Live collaborative editing lets multiple participants work on the same remote interview session using CodeSignal’s shared IDE in the browser. Each interview participant can see the same source code as everyone else and make changes to it—while also being able to see each others’ cursors and the updates other participants make. If we didn’t have live collaborative editing, only one participant would be able to make changes in the IDE at a time, which would create an awkward interview experience.
To implement live collaborative editing, you need a way of handling conflicts. For instance, one person might be typing in the middle of a line while another person is typing at the beginning of the same line, resulting in the whole line shifting over and creating position issues for the person typing in the middle. CodeSignal’s infrastructure has to resolve conflicts like these and guarantee that every participant ends up with the same state. In this article, we’ll explain how we achieve this using a concept called operational transformation (OT).

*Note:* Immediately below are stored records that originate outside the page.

theorem witness_TimeAndAlarms_unsensed :
    (Dev.reset.mode = .datum ∧ Dev.reset.ioOn = false ∧ Dev.reset.board.porst = false ∧ Dev.reset.board.waiting = false) ∧
    (let d : Dev := { Dev.reset with regs := [(railSts, 0x40)] }
     d.mode = .datum ∧ d.ioOn = true ∧ d.board.porst = false) := by decide +kernel

theorem witness_HostPort_receivers :
    (devR.rbit railSts 5 = false ∧ devR.board.aon = true ∧ ({ devR with board := { devR.board with aon := false } } : Dev).board.aon = false) ∧
    (let d := devR [(railSts, 0x20), (lgKey 3 0x100, 0x0005_0000)]
     d.board.aon = true ∧ d.mode ≠ .datum ∧ d.rbit railSts 5 = true ∧ d.lgMode (15 / 4) ≠ 0 ∧ d.lgMode (11 / 4) = 0) := by decide +kernel

theorem witness_BoardPorts_safe : let d : Dev := { devR with mode := .survey, survey := some (.safe, 15), cores := [(0, core0)] }
    d.survey = some (.safe, 15) ∧ 15 / 4 % 2 = 1 ∧ d.coreHeld false 0 = false ∧ (d.core 0).run = .running := by decide +kernel

theorem witness_RingControl_back :
    (let d := { ring8 with uk := { ring8.uk with topos := [(3, [0])] } }
     SMap.find? d.uk.topos 4 = none ∧ SMap.find? d.uk.topos 5 = none ∧ SMap.find? d.uk.topos (d.nextPos 5) = none ∧ 5 ≠ d.prevPos 4 ∧
       SMap.find? d.uk.topos 3 ≠ none) := by decide +kernel

theorem witness_CoreEvents_paid : ∀ b ∈ [true, false], let x : Core := { core0 with paid := b, spent := 3, item := some 0, budget := 3 }
    x.item ≠ none ∧ x.inBF = false ∧ x.onGrace = false ∧ (if x.paid then 0 else x.spent) - x.unbilled = (if b then 0 else 3) ∧ x.trapPatched 16 = false := by
  decide +kernel

theorem witness_ItemPath_fence :
    (devR [(rk .power 0 0x108, 0x8000_0000)]).rbit (rk .power 0 0x108) 31 = true ∧
    (let d : Dev := { devR [(ctKey 8191 0x10, 0x8000_0001), (qsKey 8191 0, 0)] with qOpen := [8191] }
     d.makesItems = true ∧ d.rbit (rk .power 0 0x108) 31 = false ∧ 8191 ∈ d.qOpen ∧ bit (d.reg (ctKey 8191 0x10)) 31 = true ∧ 31 ≠ d.qFrond 8191 ∧
       d.outQ 8191 = 0 ∧ SMap.find? d.migr 8191 = none) := by decide +kernel

/-! ### The kernel runs the machine -/

theorem test_idle_tick : (match step State.reset with
    | .next t => t.dev.mer
    | _ => 0) = 1000 := by decide +kernel

theorem test_add : (match exec (.add 0) (on (devAt (wA 1 2 0x7FF) (withG [(4, 1)]))) with
    | .next t => ((t.dev.core 0).g 4, (t.dev.core 0).cb.pc)
    | _ => (1, 1)) = (0, 2) := by decide +kernel

theorem test_other_command_waits : (match exec (.sub 0) (on (devAt (wA 1 2 1))) with
    | .next t => decide (t = on (devAt (wA 1 2 1)))
    | _ => false) = true := by decide +kernel

theorem test_illegal_trap : (match exec (.nop 0) (on (devAt [0x1FF])) with
    | .next t => ((t.dev.core 0).cb.pc, (t.dev.core 0).cb.tcause)
    | _ => (0, 0)) = (8, 0x0800_0000) := by decide +kernel

/-- SHA-256 of "abc" (FIPS 180-4). -/
theorem test_sha : (sha256 [0x61, 0x62, 0x63]).take 8 = [0xBA, 0x78, 0x16, 0xBF, 0x8F, 0x01, 0xCF, 0xEA] := by decide +kernel

end Sys2Proof.Tests
end

section
/-!
PROOFS. The captures of the gate and slot pages (10 R286): what a denied part's record leaves in the capture of its page, and what a write of
the capture's status clears.
-/
namespace Sys2Proof.Machine

/-! ### Fields set or cleared -/

theorem setFld_one (x : W32) (i : Nat) : setFld x i 1 1 = x ||| BitVec.ofNat 32 (2 ^ i) := by
  ext j hj
  simp only [setFld, BitVec.getElem_or, BitVec.getElem_and, BitVec.getElem_not, pow_one, Nat.reduceSub, Nat.reduceMod, one_mul]
  cases x[j] <;> simp

theorem setFld_zero (x : W32) (lo w : Nat) : setFld x lo w 0 = x &&& ~~~BitVec.ofNat 32 ((2 ^ w - 1) * 2 ^ lo) := by
  simp [setFld]

/-! ### Registers set one after another -/

theorem Dev.reg_setRegs_of_outside (d : Dev) (k j : Nat) (ws : List W32) (h : j < k ∨ k + 4 * ws.length ≤ j) :
    (d.setRegs k ws).reg j = d.reg j := by
  induction ws generalizing d k with
  | nil => rfl
  | cons v t ih =>
    rw [List.length_cons] at h
    rw [Dev.setRegs, ih _ _ (by omega), Dev.reg_setReg, if_neg (by omega)]

theorem Dev.reg_setRegs_at (d : Dev) (k i : Nat) (ws : List W32) (h : i < ws.length) : (d.setRegs k ws).reg (k + 4 * i) = ws.getD i 0 := by
  induction ws generalizing d k i with
  | nil => simp at h
  | cons v t ih =>
    cases i with
    | zero => rw [Dev.setRegs, Dev.reg_setRegs_of_outside _ _ _ _ (by omega)]; simp
    | succ i =>
      rw [Dev.setRegs, show k + 4 * (i + 1) = k + 4 + 4 * i by omega, ih _ _ _ (by simpa using h), List.getD_cons_succ]

/-! ### Messages, page interrupts and the violation log -/

@[simp] theorem Dev.reg_sendMsix (d : Dev) (v k : Nat) : (d.sendMsix v).reg k = d.reg k := by
  unfold Dev.sendMsix
  split
  · rfl
  · split <;> rfl

theorem Dev.reg_raiseIrq_of_ne (d : Dev) (page bits k : Nat) (h : k ≠ page * 4096 + 0x10) : (d.raiseIrq page bits).reg k = d.reg k := by
  unfold Dev.raiseIrq
  dsimp only
  split <;> simp [h]

/-- A record entered in GATELOG changes registers of the GATELOG page only (R287). -/
theorem Dev.reg_gateLog_of_page_ne (d : Dev) (ws : List W32) (k : Nat) (hws : ws.length = 4) (h : k / 4096 ≠ 0xA) :
    (d.gateLog ws).reg k = d.reg k := by
  have hpage : PageT.first .gatelog = 0xA := rfl
  have hslot (n : Nat) : n % 64 < 64 := Nat.mod_lt _ (by decide)
  simp only [Dev.gateLog, rk, hpage]
  split
  · rw [Dev.incRf, Dev.reg_setRf, if_neg (by omega)]
  · specialize hslot (d.rf ((0xA + 0) * 4096 + 0x500) 0 16)
    rw [Dev.reg_raiseIrq_of_ne _ _ _ _ (by omega), Dev.reg_setRf, if_neg (by omega), Dev.reg_setRegs_of_outside _ _ _ _ (by omega)]

/-! ### A record at a capture -/

/-- While no record is held, a record is held and marked VALID. -/
theorem Dev.capture_first (d : Dev) (cap : Nat) (ws : List W32) (hws : ws.length = 4) (h : d.rbit (cap + 0x10) 31 = false) :
    (d.capture cap (cap + 0x10) ws).reg (cap + 0x10) = d.reg (cap + 0x10) ||| 0x80000000 ∧
      ∀ i, i < 4 → (d.capture cap (cap + 0x10) ws).reg (cap + 4 * i) = ws.getD i 0 := by
  simp only [Dev.capture, h, Bool.false_eq_true, if_false, Dev.reg_setRf, if_true]
  refine ⟨?_, fun i hi => ?_⟩
  · rw [Dev.reg_setRegs_of_outside _ _ _ _ (by omega), setFld_one]; rfl
  · rw [if_neg (by omega), Dev.reg_setRegs_at _ _ _ _ (by omega)]

/-- While a record is held, another only sets OVF. -/
theorem Dev.capture_later (d : Dev) (cap : Nat) (ws : List W32) (h : d.rbit (cap + 0x10) 31 = true) :
    (d.capture cap (cap + 0x10) ws).reg (cap + 0x10) = d.reg (cap + 0x10) ||| 0x40000000 ∧
      ∀ i, i < 4 → (d.capture cap (cap + 0x10) ws).reg (cap + 4 * i) = d.reg (cap + 4 * i) := by
  simp only [Dev.capture, h, if_true, Dev.reg_setRf]
  exact ⟨setFld_one .., fun i hi => if_neg (by omega)⟩

/-- The first capture register of a gate's page, or of the slot page that holds a page's slot. -/
def captureKey (slot : Bool) (gate : Nat) : Nat := if slot then rk .gslot (gate / 512) 0x900 else rk .gate gate 0x210

theorem Dev.violation_eq (d : Dev) (r : Req) (a : Acc) (den : Denial) (slot : Bool) (gate addr : Nat) :
    d.violation r a den slot gate addr =
      (d.capture (captureKey slot gate) (captureKey slot gate + 0x10) (violationWords d r a den slot gate addr)).gateLog
        (violationWords d r a den slot gate addr) := by
  cases slot <;> rfl

/-- The captures lie on gate and slot pages, never on the GATELOG page. -/
theorem captureKey_page_ne (slot : Bool) (gate o : Nat) (hg : gate < (if slot then 2048 else 549)) (ho : o ≤ 0x10) :
    (captureKey slot gate + o) / 4096 ≠ 0xA := by
  have hgslot : PageT.first .gslot = 0x18 := rfl
  have hgate : PageT.first .gate = 0x400 := rfl
  cases slot <;> simp only [captureKey, rk, hgslot, hgate, if_true, Bool.false_eq_true, if_false] <;> omega

/-- A denied part's record changes the registers of its capture as `Dev.capture` does: GATELOG is another page. -/
theorem Dev.reg_violation_capture (d : Dev) (r : Req) (a : Acc) (den : Denial) (slot : Bool) (gate addr o : Nat)
    (hg : gate < (if slot then 2048 else 549)) (ho : o ≤ 0x10) :
    (d.violation r a den slot gate addr).reg (captureKey slot gate + o) =
      (d.capture (captureKey slot gate) (captureKey slot gate + 0x10) (violationWords d r a den slot gate addr)).reg (captureKey slot gate + o) := by
  rw [Dev.violation_eq, Dev.reg_gateLog_of_page_ne _ _ _ rfl (captureKey_page_ne slot gate o hg ho)]

/-! ### The capture's status written -/

/-- Two rows of the page index share no page. -/
abbrev PageRow.Apart (r t : PageRow) : Prop := r.first + r.count ≤ t.first ∨ t.first + t.count ≤ r.first

/-- No page lies in two rows of the page index (11 Table 11.5). -/
theorem pageIndex_apart : pageIndex.Pairwise PageRow.Apart := by decide

/-- The row that holds a page number is the one `pageOf` finds. -/
theorem pageOf_of_mem {r : PageRow} {n : Nat} (hr : r ∈ pageIndex) (h1 : r.first ≤ n) (h2 : n < r.first + r.count) :
    pageOf n = some (r, n - r.first) := by
  unfold pageOf
  cases hf : pageIndex.find? (fun r => r.first ≤ n && n < r.first + r.count) with
  | none => simpa [h1, h2] using List.find?_eq_none.1 hf r hr
  | some t =>
    have ht : t.first ≤ n ∧ n < t.first + t.count := by simpa using List.find?_some hf
    have htr : t = r := by
      by_contra hne
      have hsymm : Std.Symm PageRow.Apart := ⟨fun _ _ => Or.symm⟩
      have hapart : PageRow.Apart t r := pageIndex_apart.forall (List.mem_of_find?_eq_some hf) hr hne
      omega
    rw [htr, Option.map_some]

theorem pageOf_gate {n : Nat} (h1 : 0x400 ≤ n) (h2 : n < 0x625) : pageOf n = some (⟨0x400, 549, .gate, 0x034, false⟩, n - 0x400) :=
  pageOf_of_mem (by simp [pageIndex]) h1 h2

theorem pageOf_gslot {n : Nat} (h1 : 0x18 ≤ n) (h2 : n < 0x1C) : pageOf n = some (⟨0x018, 4, .gslot, 0x032, false⟩, n - 0x18) :=
  pageOf_of_mem (by simp [pageIndex]) h1 h2

/-- A write of a page's capture status that reaches it is made by the register's own rule. -/
theorem exec_captureClear_of_special {s : State} {m : RegMaster} {page : Fin 2048} {v : W32} {off i idx : Nat} {r : PageRow} {rd : RegDef}
    {w : Dev} (hw : s.dev.writable m page.val off = true) (hp : pageOf page.val = some (r, i))
    (hoff : (if r.type = .gslot then 0x910 else 0x220) = off) (hr : regDefAt r.type off = some (rd, idx))
    (hs : s.dev.special s.fuse m r.type i page.val rd idx v = some w) : exec (.captureClear m page v) s = toDev s w := by
  have hexec : exec (.captureClear m page v) s = execCaptureClear m page v s := rfl
  simp only [hexec, execCaptureClear, onBus, onDev, toDev, hp, Option.any_some, decide_eq_true_eq, hoff,
    Dev.busWrite_at _ _ _ _ _ _ _ _ _ _ hw hp hr, hs]

/-- A write of GATE_CAPSTS or GSLOT_CAPSTS that reaches it is made as `Dev.clearCap`. -/
theorem exec_captureClear (s : State) (m : RegMaster) (page : Fin 2048) (v : W32) (off : Nat)
    (hc : (0x400 ≤ page.val ∧ page.val < 0x625 ∧ off = 0x220) ∨ (0x18 ≤ page.val ∧ page.val < 0x1C ∧ off = 0x910))
    (hw : s.dev.writable m page.val off = true) :
    exec (.captureClear m page v) s = toDev s (s.dev.clearCap (page.val * 4096 + off) v) := by
  rcases hc with ⟨h1, h2, rfl⟩ | ⟨h1, h2, rfl⟩
  · exact exec_captureClear_of_special hw (pageOf_gate h1 h2) rfl rfl rfl
  · exact exec_captureClear_of_special hw (pageOf_gslot h1 h2) rfl rfl rfl

/-- A write of 1 to VALID clears VALID and OVF, whatever it writes to OVF. -/
theorem Dev.clearCap_valid (d : Dev) (k : Nat) (v : W32) (h : bit v 31 = true) :
    (d.clearCap k v).reg k = d.reg k &&& 0x3FFFFFFF := by
  simp only [Dev.clearCap, h, if_true]
  split
  · simp only [Dev.reg_setRf, if_true, setFld_zero, BitVec.and_assoc]; rfl
  · simp only [Dev.reg_setRf, if_true, setFld_zero]; rfl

There are two types of collaborative editing: live collaborative editing and asynchronous collaborative editing. Asynchronous collaborative editing is what happens in a version control system like Git. One person makes a change, and then a while later, someone else does. With live collaboration, multiple people are making edits at the same time—assuming some connection latency of milliseconds or seconds.
The challenge of live collaborative editing
It’s this latency that makes live collaborative editing challenging. In theory, if you had a network connection where the delay was guaranteed to be absolutely zero, it would be pretty simple—just like working on the same machine. Changes would appear on screen instantly for everyone, in the exact order they occurred. But in reality, there’s always some delay. Collaborator 1 makes a change, and their change has to be sent to Collaborator 2 so they can see it on their screen. If Collaborator 2 isn’t typing, there’s no problem. But what if Collaborator 2 is making edits right around the same time? They could make a change on their version before seeing Collaborator 1’s update come through.
That’s how conflicts occur. Collaborator 1 and Collaborator 2 started out with the same version, but by making their own edits before seeing the other person’s changes, they got out of sync. By the time C1’s change reaches C2, it might not even be possible to apply that change on C2’s new, different version. For instance, C2 could have removed the whole section where C1’s change was supposed to happen.
CodeSignal’s use case
In a remote interview, we’ve found that usually only one person makes changes in the IDE at a time: the candidate will be typing while the interviewer observes, then the interviewer might write some code as the candidate watches. Live collaborative editing is actually a bit of an edge case for us—but it’s an important and challenging one.
If we didn’t care about lag, the solution for live collaborative editing would be pretty simple. We could just wait for every keypress or change to reach all collaborators. Once they confirmed the change, you would see it on your screen. This is how some remote terminals work—as you’re typing, you don’t see what you type right away because you’re waiting for it to get confirmed on the other end—and it’s not a great experience. When a candidate is working in our IDE, the stakes are high. We want to help them perform at their best, which means not introducing any lag that could throw off their coding flow.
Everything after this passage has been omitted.